Things I learned this weekend from my trip through the Mid-Atlantic States:
- When pulling you over for speeding, Virginia cops will try to frighten you with their mysterious ways and silly hats, but if there’s a cute girl in the car, they’ll only give you a warning.
- Not only is Econolodge cheap, it is also ugly, uncomfortable, noisy, leaky, and the remote controls for the television don’t work.
- The Jersey Shore doesn’t quite stack up to Virgina Beach’s beach, but at least you won’t see Norfolk’s own Eric the Half-a-Turtle on Atlantic City sands. (On the beach in Norfolk we saw a rock with strange patterns. On further inspection, that is, by looking at the other side of the “rock,” we realized we were now looking at the front half of a turtle or tortoise that seemed to be missing its back half.)

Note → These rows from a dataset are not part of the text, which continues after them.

/-- R254, R255, R276, R278, R279, Table 10-9: a tile's unit applies a ticket as its class order allows, blending the covered pixels of a
packet into the colour buffer, and a draw with all its serials leaves; a refused post is tried again after 64 cy. A barrier phase completes
where every member of the set has arrived, with the AND or OR of their votes: an arrival is one that a core of the context has made since
its state was configured, or made before that state was released while this one stood configured (the model's reading, log 25); a waiting
wev returns evword once its wires are done, or raises BARRIER_TIMEOUT (28) at the smallest bound. -/
def Obligations.CommitAndBarrierEvents : Prop :=
  ∀ (s : State) (h core k w : Nat), let t0 := s.hart h
    let stays : Instr → Prop := fun i => Answers i s (fun t => t = s)
    (∀ (x : Ticket) (T : Tile) (d : Draw), (s.core core).tickets[k]? = some x → core = x.tile % 4 * 128 + x.tile / 4 * 37 % 128 →
      s.tile x.tile = some T → T.draws.head? = some d →
      let n := s.ticketNow x
      let base := scratchBase core + 256 * d.off
      let up : Draw → Draw := fun e => if e.serial = x.draw then
        { e with applied := e.applied + n, appliedList := e.appliedList ++ (if d.cls = 1 then [(x.prim, n)] else []) } else e
      let left := if n = x.run then (s.core core).tickets.take k ++ (s.core core).tickets.drop (k + 1)
        else (s.core core).tickets.take k ++ { x with prim := x.prim + n, run := x.run - n } :: (s.core core).tickets.drop (k + 1)
      let tiles := (s.core core).tiles.map (fun T => if T.tile = x.tile then { T with draws := T.draws.map up } else T)
      (d.serial ≠ x.draw → n = 0) ∧ (d.serial = x.draw → d.cls = 0 → n = if d.applied = x.prim then x.run else 0) ∧
      (d.serial = x.draw → d.cls = 2 → n = x.run) ∧
      (n = 0 → stays (.ticketApply core k)) ∧
      (n ≠ 0 → x.packet = none → d.applied + n < d.np →
        Answers (.ticketApply core k) s (fun t => OnlyCore s t core { s.core core with tiles := tiles, tickets := left })) ∧
      (n ≠ 0 → ∀ msk cs, x.packet = some (msk, cs) → d.applied + n < d.np → Answers (.ticketApply core k) s (fun t =>
        (t.core core).tiles = tiles ∧ (t.core core).tickets = left ∧ SameMemBut s t base 256 ∧
        (∀ i j, i < 64 → j < 4 → t.byte (base + 4 * i + j) = if msk.getLsbD i then
          BitVec.ofNat 8 (Blended d.blend (cs.getD (4 * i + j) 0).toNat (s.byte (base + 4 * i + j)).toNat (cs.getD (4 * i + 3) 0).toNat (decide (j = 3)))
          else s.byte (base + 4 * i + j)) ∧
        ∀ g, t.hart g = { s.hart g with resv := (t.hart g).resv })) ∧
      (n ≠ 0 → d.np ≤ d.applied + n → Answers (.ticketApply core k) s (fun t =>
        (∀ e ∈ (t.core core).tickets, ¬(e.tile = x.tile ∧ e.draw = d.serial)) ∧
        (T.draws.tail ≠ [] → t.tile x.tile = some { T with draws := T.draws.tail.map up }) ∧
        (d.full = true → ∀ l, l < 2 → t.full (base / 128 + l) = true) ∧ (d.full = false → t.fe = s.fe) ∧
        (∀ l, l < base / 128 ∨ base / 128 + 2 ≤ l → t.full l = s.full l)))) ∧
    (∀ wd x1 x2 retry, t0.wait = .unit wd x1 x2 retry → (s.dev.cy < retry → stays (.unitRetry h)) ∧
      (retry ≤ s.dev.cy → wd.extractLsb' 25 7 = 6#7 → let z := ticketOf ((s.ctxOf h).getD 16) x1 none
        (s.postTicket h z = .refused → Answers (.unitRetry h) s (fun t =>
          t.hart h = { t0 with wait := .unit wd x1 x2 (s.dev.cy + 64) } ∧ OnlyHart s t h)) ∧
        (∀ u, s.postTicket h z = .ok u → Answers (.unitRetry h) s (RetiresAt u h)) ∧
        (s.postTicket h z = .exc 31 → Answers (.unitRetry h) s (TrapTaken (s.stopVector h (s.allSeq h)) h false 31 x1)))) ∧
    (let x := s.wire core w
      let ms := wireMembers core w x.cols x.rows
      let heard : Nat → List (Nat × Nat × Bool) := fun m => x.heard.filter (fun a => a.1 = m ∧ a.2.1 = x.count)
      let arrived : Nat → Bool → Prop := fun m b => (heard m).head? = some (m, x.count, b) ∨
        (heard m = [] ∧ (s.wire m w).ctx = x.ctx ∧ s.arrivalAt m w x.count = some b)
      (∀ m b, s.arrivalAt m w x.count = some b ↔ (s.wire m w).votes.find x.count = some b ∨ ((s.wire m w).votes.find x.count = none ∧
        (s.wire m w).count = x.count ∧ ∃ p g, (s.wire m w).arrival = some (b, p) ∧ (s.wire m w).part = some g ∧
        ((s.wire m w).parked ≠ none ∨ let b := s.hart g
          (∀ y ∈ b.loads, p ≤ y.pos) ∧ (∀ y ∈ b.stores, p ≤ y.pos) ∧ (∀ y ∈ b.remotes, p ≤ y.pos) ∧ QueriesTaken s g p))) ∧
      (x.arrival = none ∨ s.arrivalAt core w x.count = none → stays (.barrierPhaseComplete core w)) ∧
      (x.arrival ≠ none → ∀ y, s.arrivalAt core w x.count = some y → ∀ vote : Nat → Bool,
        ((∃ m ∈ ms, ∀ b, ¬arrived m b) → stays (.barrierPhaseComplete core w)) ∧
        ((∀ m ∈ ms, arrived m (vote m)) → Answers (.barrierPhaseComplete core w) s (fun t =>
          t.wire core w = { x with
            done := true, vote := if x.or_ then ms.any vote else ms.all vote, count := x.count + 1, arrival := none, votes := x.votes.ins x.count y } ∧
          (∀ j, j ≠ w → t.wire core j = s.wire core j) ∧ OnlyCore s t core { s.core core with wires := (t.core core).wires })))) ∧
    (∀ rd mask since, t0.wait = .wev rd mask since →
      let sel : Nat → Prop := fun j => j < 3 ∧ mask / 4 ^ j % 2 = 1
      let mine : Nat → Prop := fun j => (s.wire (coreOf h) j).part = some h ∧ (s.wire (coreOf h) j).parked = none
      let ready := ∀ j, sel j → mine j → (s.wire (coreOf h) j).done = true
      (ready → Answers (.wevReturn h) s (fun t => XHoldsAt s h rd (s.evword h) t ∧
        t.hart h = { t0.retired (t0.pc + 4) with x := (t.hart h).x } ∧ OnlyHart s t h) ∧ stays (.barrierTimeout h)) ∧
      (¬ready → stays (.wevReturn h)) ∧
      (¬ready → ∀ j, sel j → mine j → (∀ i, sel i → mine i → (s.wire (coreOf h) j).bound ≤ (s.wire (coreOf h) i).bound) →
        (s.wire (coreOf h) j).bound ≤ 2 ^ 24 →
        (since + (s.wire (coreOf h) j).bound ≤ s.dev.cy → Answers (.barrierTimeout h) s (TrapTaken (s.stopVector h (s.allSeq h)) h false 28 (s.evword h))) ∧
        (s.dev.cy < since + (s.wire (coreOf h) j).bound → stays (.barrierTimeout h))))
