-- ==== Sys2Proof/Laws/State.lean ====
section
/-!
SUPPORT. What each update of the state leaves in each part of it: one lemma for each update and field, and what reading a
part after an update of it gives.
-/
namespace Sys2Proof.Machine

/-! ## Fields -/

@[simp] theorem State.setHart_agenda (s : State) (h : Nat) (v : Hart) : (s.setHart h v).agenda = s.agenda := rfl
@[simp] theorem State.setHart_cur (s : State) (h : Nat) (v : Hart) : (s.setHart h v).cur = s.cur := rfl
@[simp] theorem State.setHart_mem (s : State) (h : Nat) (v : Hart) : (s.setHart h v).mem = s.mem := rfl
@[simp] theorem State.setHart_fe (s : State) (h : Nat) (v : Hart) : (s.setHart h v).fe = s.fe := rfl
@[simp] theorem State.setHart_cores (s : State) (h : Nat) (v : Hart) : (s.setHart h v).cores = s.cores := rfl
@[simp] theorem State.setHart_clusters (s : State) (h : Nat) (v : Hart) : (s.setHart h v).clusters = s.clusters := rfl
@[simp] theorem State.setHart_queues (s : State) (h : Nat) (v : Hart) : (s.setHart h v).queues = s.queues := rfl
@[simp] theorem State.setHart_ctxs (s : State) (h : Nat) (v : Hart) : (s.setHart h v).ctxs = s.ctxs := rfl
@[simp] theorem State.setHart_dev (s : State) (h : Nat) (v : Hart) : (s.setHart h v).dev = s.dev := rfl
@[simp] theorem State.setHart_parked (s : State) (h : Nat) (v : Hart) : (s.setHart h v).parked = s.parked := rfl
@[simp] theorem State.setHart_sent (s : State) (h : Nat) (v : Hart) : (s.setHart h v).sent = s.sent := rfl
@[simp] theorem State.setHart_freeCount (s : State) (h : Nat) (v : Hart) : (s.setHart h v).freeCount = s.freeCount := rfl

@[simp] theorem State.onHart_agenda (s : State) (h : Nat) (f : Hart → Hart) : (s.onHart h f).agenda = s.agenda := rfl
@[simp] theorem State.onHart_cur (s : State) (h : Nat) (f : Hart → Hart) : (s.onHart h f).cur = s.cur := rfl
@[simp] theorem State.onHart_mem (s : State) (h : Nat) (f : Hart → Hart) : (s.onHart h f).mem = s.mem := rfl
@[simp] theorem State.onHart_fe (s : State) (h : Nat) (f : Hart → Hart) : (s.onHart h f).fe = s.fe := rfl
@[simp] theorem State.onHart_cores (s : State) (h : Nat) (f : Hart → Hart) : (s.onHart h f).cores = s.cores := rfl
@[simp] theorem State.onHart_clusters (s : State) (h : Nat) (f : Hart → Hart) : (s.onHart h f).clusters = s.clusters := rfl
@[simp] theorem State.onHart_queues (s : State) (h : Nat) (f : Hart → Hart) : (s.onHart h f).queues = s.queues := rfl
@[simp] theorem State.onHart_ctxs (s : State) (h : Nat) (f : Hart → Hart) : (s.onHart h f).ctxs = s.ctxs := rfl
@[simp] theorem State.onHart_dev (s : State) (h : Nat) (f : Hart → Hart) : (s.onHart h f).dev = s.dev := rfl
@[simp] theorem State.onHart_parked (s : State) (h : Nat) (f : Hart → Hart) : (s.onHart h f).parked = s.parked := rfl
@[simp] theorem State.onHart_sent (s : State) (h : Nat) (f : Hart → Hart) : (s.onHart h f).sent = s.sent := rfl
@[simp] theorem State.onHart_freeCount (s : State) (h : Nat) (f : Hart → Hart) : (s.onHart h f).freeCount = s.freeCount := rfl

@[simp] theorem State.onCore_agenda (s : State) (c : Nat) (f : Core → Core) : (s.onCore c f).agenda = s.agenda := rfl
@[simp] theorem State.onCore_cur (s : State) (c : Nat) (f : Core → Core) : (s.onCore c f).cur = s.cur := rfl
@[simp] theorem State.onCore_mem (s : State) (c : Nat) (f : Core → Core) : (s.onCore c f).mem = s.mem := rfl
@[simp] theorem State.onCore_fe (s : State) (c : Nat) (f : Core → Core) : (s.onCore c f).fe = s.fe := rfl
@[simp] theorem State.onCore_harts (s : State) (c : Nat) (f : Core → Core) : (s.onCore c f).harts = s.harts := rfl
@[simp] theorem State.onCore_clusters (s : State) (c : Nat) (f : Core → Core) : (s.onCore c f).clusters = s.clusters := rfl
@[simp] theorem State.onCore_queues (s : State) (c : Nat) (f : Core → Core) : (s.onCore c f).queues = s.queues := rfl
@[simp] theorem State.onCore_ctxs (s : State) (c : Nat) (f : Core → Core) : (s.onCore c f).ctxs = s.ctxs := rfl
@[simp] theorem State.onCore_dev (s : State) (c : Nat) (f : Core → Core) : (s.onCore c f).dev = s.dev := rfl
@[simp] theorem State.onCore_parked (s : State) (c : Nat) (f : Core → Core) : (s.onCore c f).parked = s.parked := rfl
@[simp] theorem State.onCore_sent (s : State) (c : Nat) (f : Core → Core) : (s.onCore c f).sent = s.sent := rfl
@[simp] theorem State.onCore_freeCount (s : State) (c : Nat) (f : Core → Core) : (s.onCore c f).freeCount = s.freeCount := rfl

@[simp] theorem State.onCluster_agenda (s : State) (c : Nat) (f : Cluster → Cluster) : (s.onCluster c f).agenda = s.agenda := rfl
@[simp] theorem State.onCluster_cur (s : State) (c : Nat) (f : Cluster → Cluster) : (s.onCluster c f).cur = s.cur := rfl
@[simp] theorem State.onCluster_mem (s : State) (c : Nat) (f : Cluster → Cluster) : (s.onCluster c f).mem = s.mem := rfl
@[simp] theorem State.onCluster_fe (s : State) (c : Nat) (f : Cluster → Cluster) : (s.onCluster c f).fe = s.fe := rfl
@[simp] theorem State.onCluster_harts (s : State) (c : Nat) (f : Cluster → Cluster) : (s.onCluster c f).harts = s.harts := rfl
@[simp] theorem State.onCluster_cores (s : State) (c : Nat) (f : Cluster → Cluster) : (s.onCluster c f).cores = s.cores := rfl
@[simp] theorem State.onCluster_queues (s : State) (c : Nat) (f : Cluster → Cluster) : (s.onCluster c f).queues = s.queues := rfl
@[simp] theorem State.onCluster_ctxs (s : State) (c : Nat) (f : Cluster → Cluster) : (s.onCluster c f).ctxs = s.ctxs := rfl
@[simp] theorem State.onCluster_dev (s : State) (c : Nat) (f : Cluster → Cluster) : (s.onCluster c f).dev = s.dev := rfl
@[simp] theorem State.onCluster_parked (s : State) (c : Nat) (f : Cluster → Cluster) : (s.onCluster c f).parked = s.parked := rfl
@[simp] theorem State.onCluster_sent (s : State) (c : Nat) (f : Cluster → Cluster) : (s.onCluster c f).sent = s.sent := rfl
@[simp] theorem State.onCluster_freeCount (s : State) (c : Nat) (f : Cluster → Cluster) : (s.onCluster c f).freeCount = s.freeCount := rfl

- The Abbey Road Pub and Restaurant has a Beatles imitation band that performs occasionally. According to our waitress, “they’re awful.” The food was good however, so if you’re in town, make sure you go, but avoid 9:30 on Friday nights.
- From what I am told, you should not sit in the sand if you are wearing a women’s bathingsuit. The suits are designed in such a way that a pocket is formed around the crotch. This pocket will collect sand and when you stand up it will spill all over you. No, I do not know this from first-hand experience. Only from word of mouth. And if you’re trying to read into the fact that I used the words “crotch,” “hand” and “mouth” within close proximity, stop. You have a dirty mind. An’ Mama don’ allow that ‘roun’ here.
She also don’t allow no squeeze box playing.
That’s a shame about the EconoLodge thing, since I just booked a reservation at one for this weekend. Hopefully they’re not ALL bad….
I don’t know, Darren. We stayed at two, and they were both bad….
giggle.
🙁
Ok, well… look. I’m probably more high maintenance than most people when it comes to things like that. You can either hope it’s better than ours were, or you can find another hotel and cancel this one. Most hotels let you cancel up until a certain time with no penalty.
I’ll take my chances. I’m just looking for a bed to sleep in, anyway. Most of the rest of my time won’t be spent there, and I’d rather spend my money on fun stuff OUTSIDE of the hotel room, I think. 🙂
where are you going?
Ummmm…..I dunno. 😉
Grumble. I’m still picturing Eric the half a turtle in my head. Thanks, Spike.